Member of the New South Wales Parliament for Cootamundra
- In office 30 May 1925 – 18 May 1932 Serving with Peter Loughlin (1925-1927) Hugh Main (1925-1927)
- Preceded by: James McGirr
- Succeeded by: Bill Ross

Personal details
- Born: Kenneth Oswald Hoad 13 November 1897 Junee, New South Wales
- Died: 7 June 1944 (aged 46) Junee, New South Wales
- Resting place: Junee Cemetery
- Party: Labor Party
- Spouse: Ida Kathleen Berger
- Occupation: Railway Porter

= Ken Hoad =

Australian politician

Kenneth Oswald Hoad (13 November 1897 – 7 June 1944) was an Australian politician.

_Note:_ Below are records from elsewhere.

/-- The limits that need only the entry and the group; `g` is none where GROUP names no group of the partition. -/
def groupLimits (e : Entry) (g : Option Group) : List (Bool × Nat × Nat) :=
  match g with
  | none => [(true, 0x20, 2)]
  | some g =>
    let op := opcode e
    let loc := ((g.members[rankOf e]?).map fun m => m.place.isNone) == some true
    let ep := epochOf e
    let common := [(!loc || (op == 0x06 && decide (rankOf e ≠ chunkOf e % max 1 g.m)), 0x22, 2),
      (!(ep == g.epoch % 2 ^ 32 || ep == (g.epoch + 1) % 2 ^ 32), 0x24, 2)]
    if op = 0x08 ∨ op = 0x09 then
      common ++
      [(decide (65536 < xT e), 0x28, 7),
       (xH e != 0 && (xH e * xW e % 64 != 0 || decide (16384 < xH e * xW e)), 0x2C, 7),
       (xKR e == 0 || decide (8 < xKR e), 0x30, 2), (typeReserved (xRowType e) || (op == 0x09 && typeReserved (xOutType e)), 0x31, 2),
       (xEPM e == 0 || decide (256 < xEPM e), 0x32, 2),
       (xX e == 0 || decide (65536 < xX e), 0x34, 2), (xC e == 0 || decide (65536 < xC e), 0x38, 2),
       (decide ((tStride e 0x58).natAbs < xH e * xW e), 0x58, 2),
       (op == 0x09 && xDrop e != 0, 0x60, 2), (op == 0x08 && xGate e != 0, 0x68, 2),
       (xBuf e % 64 != 0 || (g.members.any fun m => decide (m.recvLen < xBuf e + g.m * xEPM e * xSB e)), 0x70, 2)]
    else
      common ++
      [(if op = 0x0C then chunkOf e != 0 else decide (g.epochChunks ≤ chunkOf e), 0x28, 2),
       (op == 0x0C && elemsOf e != 0, 0x2C, 2), (op != 0x0C && decide (g.chunkElems < elemsOf e), 0x2C, 7),
       ((op == 0x06 || op == 0x0C) && dataAddr e != 0, 0x30, 2)]

/-! BARRIER (02 R72); `reach` says that every named device is reached, and `own` is the engine's own DECK_ID. -/

def barScope (e : Entry) : Nat := u8 e 0x20
def barMask (e : Entry) : Nat := u8 e 0x21
def barId (e : Entry) : Nat := u32 e 0x24

def barrierLimits (e : Entry) (own : Nat) (reach : Nat → Bool) : List (Bool × Nat × Nat) :=
  [(decide (3 ≤ barScope e), 0x20, 2),
   (if barScope e = 2 then !bitOf (barMask e) own || ((maskList 8 (barMask e)).any fun d => !reach d) else barMask e != 0, 0x21, 2),
   (barScope e != 2 && barId e != 0, 0x24, 2)]

/-! Type pairs (05 R128, 07 R178, 08 R205, 09 R219, 10 R226, 11 R269). -/

def wideGroup (t : Nat) : Bool := t == 0 || t == 1 || t == 2

/-- The pair is illegal. -/
def typeBad (e : Entry) : Bool :=
  let s := srcType e
  let d := dstType e
  match opcode e with
  | 0x04 => !isWide s
  | 0x10 => s != 2
  | 0x0A => !(([2, 6, 7].contains (tAct e)) && (tOut e == 0 || tOut e == 2)) || (tPartial e && tOut e == 2)
  | 0x08 => !([0, 1, 2, 3, 4, 6, 7].contains (xRowType e) && xOutType e == 0)
  | 0x09 => !(wideGroup (xRowType e) && wideGroup (xOutType e))
  | 0x0D => false
  | 0x0E => false
  | op =>
    ([0x01, 0x02, 0x03].contains op) &&
    ((if expand e then s != 2 || (if convert e then (convClass s d).isNone else d != 2)
      else if convert e then (convClass s d).isNone
      else s != d) ||
     (isSplit e && !(typeBits d == 4 || typeBits d == 8)) || (isMerge e && !(typeBits s == 4 || typeBits s == 8)))

/-- BAD_TYPE_PAIR and its DETAIL (03 R103). -/
def typeFail (e : Entry) : Option (Nat × Nat) :=
  if !typeBad e then none
  else some (6, match opcode e with
    | 0x0A => tAct e * 16 + tOut e
    | 0x08 => xRowType e * 16 + xOutType e
    | 0x09 => xRowType e * 16 + xOutType e
    | _ => srcType e * 16 + (if hasDst e then dstType e else 0))

/-! Geometry (05 R134-R136, 09 R213, R219, 14 R334). -/

def mis (b : Bool) (off : Nat) : Bool × Nat × Nat := (b, off, 4)

/-- Elements of the run that carry data (R134, 09 R216). -/
def runData (v : View) : Nat := v.runLen - v.head - v.tail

He was a Labor Party member of the New South Wales Legislative Assembly from 1925 to 1932, representing the electorate of Cootamundra.

Hoad was born in Junee, the son of James Hoad, a member of the Legislative Council. He was educated at Junee Public School, and joined the Railway Department in 1913. He was a porter at Junee from 1913 to 1917 and at Narrabri from 1917 to 1920, and then an operator at Junee from 1920 until his election to parliament in 1925. He was an alderman of the Junee Shire Council from 1919 until 1922, and from 1925 to 1928. He was also the branch secretary of the Railway and Tramway Professional Officers Association until 1925.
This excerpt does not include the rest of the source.